*** Opening of INFORMATION SUPPLIED ***

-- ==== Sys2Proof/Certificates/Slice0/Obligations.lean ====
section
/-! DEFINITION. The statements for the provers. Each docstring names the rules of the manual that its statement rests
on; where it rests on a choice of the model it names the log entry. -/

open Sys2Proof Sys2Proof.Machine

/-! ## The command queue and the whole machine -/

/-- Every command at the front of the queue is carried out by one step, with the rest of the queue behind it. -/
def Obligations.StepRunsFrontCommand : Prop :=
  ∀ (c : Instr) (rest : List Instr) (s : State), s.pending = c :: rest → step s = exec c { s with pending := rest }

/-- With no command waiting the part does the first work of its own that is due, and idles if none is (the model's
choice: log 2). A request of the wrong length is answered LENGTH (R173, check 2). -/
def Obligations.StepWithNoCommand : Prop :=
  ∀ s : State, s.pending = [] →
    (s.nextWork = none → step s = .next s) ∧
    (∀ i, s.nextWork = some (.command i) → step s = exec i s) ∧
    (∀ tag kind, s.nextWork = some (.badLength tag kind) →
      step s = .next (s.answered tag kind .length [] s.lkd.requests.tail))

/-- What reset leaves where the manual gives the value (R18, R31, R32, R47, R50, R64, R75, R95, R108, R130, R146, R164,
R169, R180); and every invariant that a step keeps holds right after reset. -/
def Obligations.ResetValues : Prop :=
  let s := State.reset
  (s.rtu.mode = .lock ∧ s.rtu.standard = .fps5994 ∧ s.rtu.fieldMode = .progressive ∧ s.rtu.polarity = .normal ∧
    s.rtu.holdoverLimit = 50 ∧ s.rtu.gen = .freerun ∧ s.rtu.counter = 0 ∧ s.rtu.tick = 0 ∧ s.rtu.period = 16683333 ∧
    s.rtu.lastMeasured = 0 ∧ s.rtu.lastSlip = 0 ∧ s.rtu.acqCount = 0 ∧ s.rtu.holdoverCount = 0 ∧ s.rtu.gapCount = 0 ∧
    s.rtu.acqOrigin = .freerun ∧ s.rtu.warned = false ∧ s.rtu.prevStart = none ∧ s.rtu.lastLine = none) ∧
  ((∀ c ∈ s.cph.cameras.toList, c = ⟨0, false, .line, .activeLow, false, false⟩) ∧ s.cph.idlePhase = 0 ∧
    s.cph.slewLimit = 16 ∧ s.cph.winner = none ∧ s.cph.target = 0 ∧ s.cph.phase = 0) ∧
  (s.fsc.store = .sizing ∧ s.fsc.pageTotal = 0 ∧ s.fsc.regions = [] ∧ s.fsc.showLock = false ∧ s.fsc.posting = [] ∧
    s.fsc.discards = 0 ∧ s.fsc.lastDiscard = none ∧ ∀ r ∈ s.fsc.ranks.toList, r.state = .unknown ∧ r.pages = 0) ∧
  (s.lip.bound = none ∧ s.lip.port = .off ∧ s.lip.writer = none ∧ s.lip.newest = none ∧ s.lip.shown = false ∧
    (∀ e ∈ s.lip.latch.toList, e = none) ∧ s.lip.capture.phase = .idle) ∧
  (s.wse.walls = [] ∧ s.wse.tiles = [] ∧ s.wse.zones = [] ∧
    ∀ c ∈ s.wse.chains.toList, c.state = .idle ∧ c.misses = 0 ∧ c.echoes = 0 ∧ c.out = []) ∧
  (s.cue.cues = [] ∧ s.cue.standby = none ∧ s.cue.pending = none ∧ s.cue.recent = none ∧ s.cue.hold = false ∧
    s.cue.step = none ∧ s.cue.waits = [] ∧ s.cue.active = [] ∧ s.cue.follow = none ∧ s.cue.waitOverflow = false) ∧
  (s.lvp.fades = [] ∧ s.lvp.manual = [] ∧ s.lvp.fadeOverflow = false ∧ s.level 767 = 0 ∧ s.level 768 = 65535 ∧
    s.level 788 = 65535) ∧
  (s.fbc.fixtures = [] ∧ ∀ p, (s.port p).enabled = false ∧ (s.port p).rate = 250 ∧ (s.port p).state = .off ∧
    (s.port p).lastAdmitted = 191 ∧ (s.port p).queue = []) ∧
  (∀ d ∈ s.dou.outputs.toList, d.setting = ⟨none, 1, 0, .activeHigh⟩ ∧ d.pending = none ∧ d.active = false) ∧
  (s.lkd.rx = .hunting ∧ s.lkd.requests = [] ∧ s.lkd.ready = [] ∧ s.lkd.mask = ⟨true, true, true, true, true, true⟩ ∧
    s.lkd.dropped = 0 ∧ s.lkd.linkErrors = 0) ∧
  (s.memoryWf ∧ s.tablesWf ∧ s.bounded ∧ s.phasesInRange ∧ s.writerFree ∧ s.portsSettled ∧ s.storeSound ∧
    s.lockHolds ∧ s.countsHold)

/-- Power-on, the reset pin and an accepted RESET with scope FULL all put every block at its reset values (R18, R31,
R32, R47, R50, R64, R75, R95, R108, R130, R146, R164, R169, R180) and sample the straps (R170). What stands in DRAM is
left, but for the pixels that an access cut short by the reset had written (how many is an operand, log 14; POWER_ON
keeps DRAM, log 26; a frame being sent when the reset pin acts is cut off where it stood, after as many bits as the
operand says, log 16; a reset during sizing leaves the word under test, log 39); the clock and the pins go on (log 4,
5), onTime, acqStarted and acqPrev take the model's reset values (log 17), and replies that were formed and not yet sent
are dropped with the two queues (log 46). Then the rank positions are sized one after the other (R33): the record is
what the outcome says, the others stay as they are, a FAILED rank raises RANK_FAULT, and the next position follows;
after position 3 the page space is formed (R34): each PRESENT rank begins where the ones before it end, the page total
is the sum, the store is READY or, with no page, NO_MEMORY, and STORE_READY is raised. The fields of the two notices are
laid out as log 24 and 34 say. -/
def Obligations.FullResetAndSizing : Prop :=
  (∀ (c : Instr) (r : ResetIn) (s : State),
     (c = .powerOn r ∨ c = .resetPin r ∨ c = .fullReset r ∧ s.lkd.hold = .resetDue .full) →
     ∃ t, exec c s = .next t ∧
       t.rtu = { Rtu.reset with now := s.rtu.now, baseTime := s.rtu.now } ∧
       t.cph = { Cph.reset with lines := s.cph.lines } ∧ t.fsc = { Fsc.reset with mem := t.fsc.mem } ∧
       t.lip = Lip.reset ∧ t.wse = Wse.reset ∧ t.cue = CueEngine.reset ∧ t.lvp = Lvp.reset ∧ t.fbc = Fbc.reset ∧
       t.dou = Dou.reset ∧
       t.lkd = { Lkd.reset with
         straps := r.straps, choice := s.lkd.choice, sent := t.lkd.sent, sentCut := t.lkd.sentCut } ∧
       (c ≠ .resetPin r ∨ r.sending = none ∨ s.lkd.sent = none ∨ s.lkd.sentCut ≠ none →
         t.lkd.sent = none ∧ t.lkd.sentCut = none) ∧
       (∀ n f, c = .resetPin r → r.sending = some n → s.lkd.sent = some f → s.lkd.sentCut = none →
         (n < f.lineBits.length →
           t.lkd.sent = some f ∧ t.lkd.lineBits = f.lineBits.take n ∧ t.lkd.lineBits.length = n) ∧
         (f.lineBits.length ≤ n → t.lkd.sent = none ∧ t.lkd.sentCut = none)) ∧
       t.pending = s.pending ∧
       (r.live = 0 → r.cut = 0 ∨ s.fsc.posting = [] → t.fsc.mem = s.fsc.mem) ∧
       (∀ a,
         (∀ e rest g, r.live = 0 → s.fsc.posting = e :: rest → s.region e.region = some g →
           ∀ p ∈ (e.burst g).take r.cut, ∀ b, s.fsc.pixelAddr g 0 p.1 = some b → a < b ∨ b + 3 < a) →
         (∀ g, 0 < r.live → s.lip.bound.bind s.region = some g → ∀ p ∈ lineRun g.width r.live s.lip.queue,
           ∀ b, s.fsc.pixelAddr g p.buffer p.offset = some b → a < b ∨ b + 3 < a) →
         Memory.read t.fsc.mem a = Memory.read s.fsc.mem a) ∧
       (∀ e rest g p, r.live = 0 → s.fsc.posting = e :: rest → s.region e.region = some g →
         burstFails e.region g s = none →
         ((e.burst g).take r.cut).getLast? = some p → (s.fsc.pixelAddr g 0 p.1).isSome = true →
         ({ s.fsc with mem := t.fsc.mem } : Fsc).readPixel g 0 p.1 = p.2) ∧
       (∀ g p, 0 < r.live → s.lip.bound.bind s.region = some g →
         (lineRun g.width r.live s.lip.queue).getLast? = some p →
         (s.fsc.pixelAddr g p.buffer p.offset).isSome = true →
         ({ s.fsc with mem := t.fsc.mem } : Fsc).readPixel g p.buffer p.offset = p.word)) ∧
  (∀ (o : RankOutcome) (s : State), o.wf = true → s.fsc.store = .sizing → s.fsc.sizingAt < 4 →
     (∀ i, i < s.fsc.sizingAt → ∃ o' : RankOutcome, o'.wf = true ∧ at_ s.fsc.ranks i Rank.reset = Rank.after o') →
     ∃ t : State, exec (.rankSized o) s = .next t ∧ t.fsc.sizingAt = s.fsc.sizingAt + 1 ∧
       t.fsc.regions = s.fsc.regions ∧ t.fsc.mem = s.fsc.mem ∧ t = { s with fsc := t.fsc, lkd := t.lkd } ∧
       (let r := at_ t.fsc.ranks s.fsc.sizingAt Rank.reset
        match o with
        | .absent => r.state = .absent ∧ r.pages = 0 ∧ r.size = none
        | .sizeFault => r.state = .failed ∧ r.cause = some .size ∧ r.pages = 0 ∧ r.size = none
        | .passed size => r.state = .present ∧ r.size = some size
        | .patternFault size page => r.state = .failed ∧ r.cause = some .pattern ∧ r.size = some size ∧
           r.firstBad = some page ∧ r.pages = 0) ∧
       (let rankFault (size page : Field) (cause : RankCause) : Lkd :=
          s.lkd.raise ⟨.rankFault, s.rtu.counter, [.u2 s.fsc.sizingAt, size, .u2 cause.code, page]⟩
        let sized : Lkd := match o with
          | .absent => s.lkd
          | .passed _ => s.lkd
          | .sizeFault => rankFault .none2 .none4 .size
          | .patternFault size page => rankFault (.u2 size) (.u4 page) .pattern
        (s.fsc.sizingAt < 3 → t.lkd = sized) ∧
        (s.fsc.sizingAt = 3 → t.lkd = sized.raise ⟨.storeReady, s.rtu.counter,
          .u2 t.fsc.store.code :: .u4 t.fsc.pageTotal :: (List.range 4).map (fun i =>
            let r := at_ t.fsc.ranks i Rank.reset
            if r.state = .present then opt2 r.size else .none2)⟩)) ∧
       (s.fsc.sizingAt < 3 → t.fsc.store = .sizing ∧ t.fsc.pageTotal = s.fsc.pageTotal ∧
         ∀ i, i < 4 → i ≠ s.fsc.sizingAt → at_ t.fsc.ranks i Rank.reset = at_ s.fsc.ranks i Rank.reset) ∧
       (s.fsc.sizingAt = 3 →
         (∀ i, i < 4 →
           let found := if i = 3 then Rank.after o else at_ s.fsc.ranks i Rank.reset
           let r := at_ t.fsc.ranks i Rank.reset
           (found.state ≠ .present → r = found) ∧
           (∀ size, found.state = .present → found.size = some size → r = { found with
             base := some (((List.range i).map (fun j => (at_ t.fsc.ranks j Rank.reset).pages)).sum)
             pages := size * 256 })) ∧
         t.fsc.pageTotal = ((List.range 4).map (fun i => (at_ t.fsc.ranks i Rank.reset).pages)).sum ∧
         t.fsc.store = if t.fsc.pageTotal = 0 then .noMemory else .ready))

*** Close of INFORMATION SUPPLIED ***

### WORK REQUIRED
For this exercise, please output exactly the lines above starting at the line with "c s = .next t ∧" and ending at the line with "p.offset = p.word)) ∧", ends included.

### EXPECTED OUTPUT
     ∃ t, exec c s = .next t ∧
       t.rtu = { Rtu.reset with now := s.rtu.now, baseTime := s.rtu.now } ∧
       t.cph = { Cph.reset with lines := s.cph.lines } ∧ t.fsc = { Fsc.reset with mem := t.fsc.mem } ∧
       t.lip = Lip.reset ∧ t.wse = Wse.reset ∧ t.cue = CueEngine.reset ∧ t.lvp = Lvp.reset ∧ t.fbc = Fbc.reset ∧
       t.dou = Dou.reset ∧
       t.lkd = { Lkd.reset with
         straps := r.straps, choice := s.lkd.choice, sent := t.lkd.sent, sentCut := t.lkd.sentCut } ∧
       (c ≠ .resetPin r ∨ r.sending = none ∨ s.lkd.sent = none ∨ s.lkd.sentCut ≠ none →
         t.lkd.sent = none ∧ t.lkd.sentCut = none) ∧
       (∀ n f, c = .resetPin r → r.sending = some n → s.lkd.sent = some f → s.lkd.sentCut = none →
         (n < f.lineBits.length →
           t.lkd.sent = some f ∧ t.lkd.lineBits = f.lineBits.take n ∧ t.lkd.lineBits.length = n) ∧
         (f.lineBits.length ≤ n → t.lkd.sent = none ∧ t.lkd.sentCut = none)) ∧
       t.pending = s.pending ∧
       (r.live = 0 → r.cut = 0 ∨ s.fsc.posting = [] → t.fsc.mem = s.fsc.mem) ∧
       (∀ a,
         (∀ e rest g, r.live = 0 → s.fsc.posting = e :: rest → s.region e.region = some g →
           ∀ p ∈ (e.burst g).take r.cut, ∀ b, s.fsc.pixelAddr g 0 p.1 = some b → a < b ∨ b + 3 < a) →
         (∀ g, 0 < r.live → s.lip.bound.bind s.region = some g → ∀ p ∈ lineRun g.width r.live s.lip.queue,
           ∀ b, s.fsc.pixelAddr g p.buffer p.offset = some b → a < b ∨ b + 3 < a) →
         Memory.read t.fsc.mem a = Memory.read s.fsc.mem a) ∧
       (∀ e rest g p, r.live = 0 → s.fsc.posting = e :: rest → s.region e.region = some g →
         burstFails e.region g s = none →
         ((e.burst g).take r.cut).getLast? = some p → (s.fsc.pixelAddr g 0 p.1).isSome = true →
         ({ s.fsc with mem := t.fsc.mem } : Fsc).readPixel g 0 p.1 = p.2) ∧
       (∀ g p, 0 < r.live → s.lip.bound.bind s.region = some g →
         (lineRun g.width r.live s.lip.queue).getLast? = some p →
         (s.fsc.pixelAddr g p.buffer p.offset).isSome = true →
         ({ s.fsc with mem := t.fsc.mem } : Fsc).readPixel g p.buffer p.offset = p.word)) ∧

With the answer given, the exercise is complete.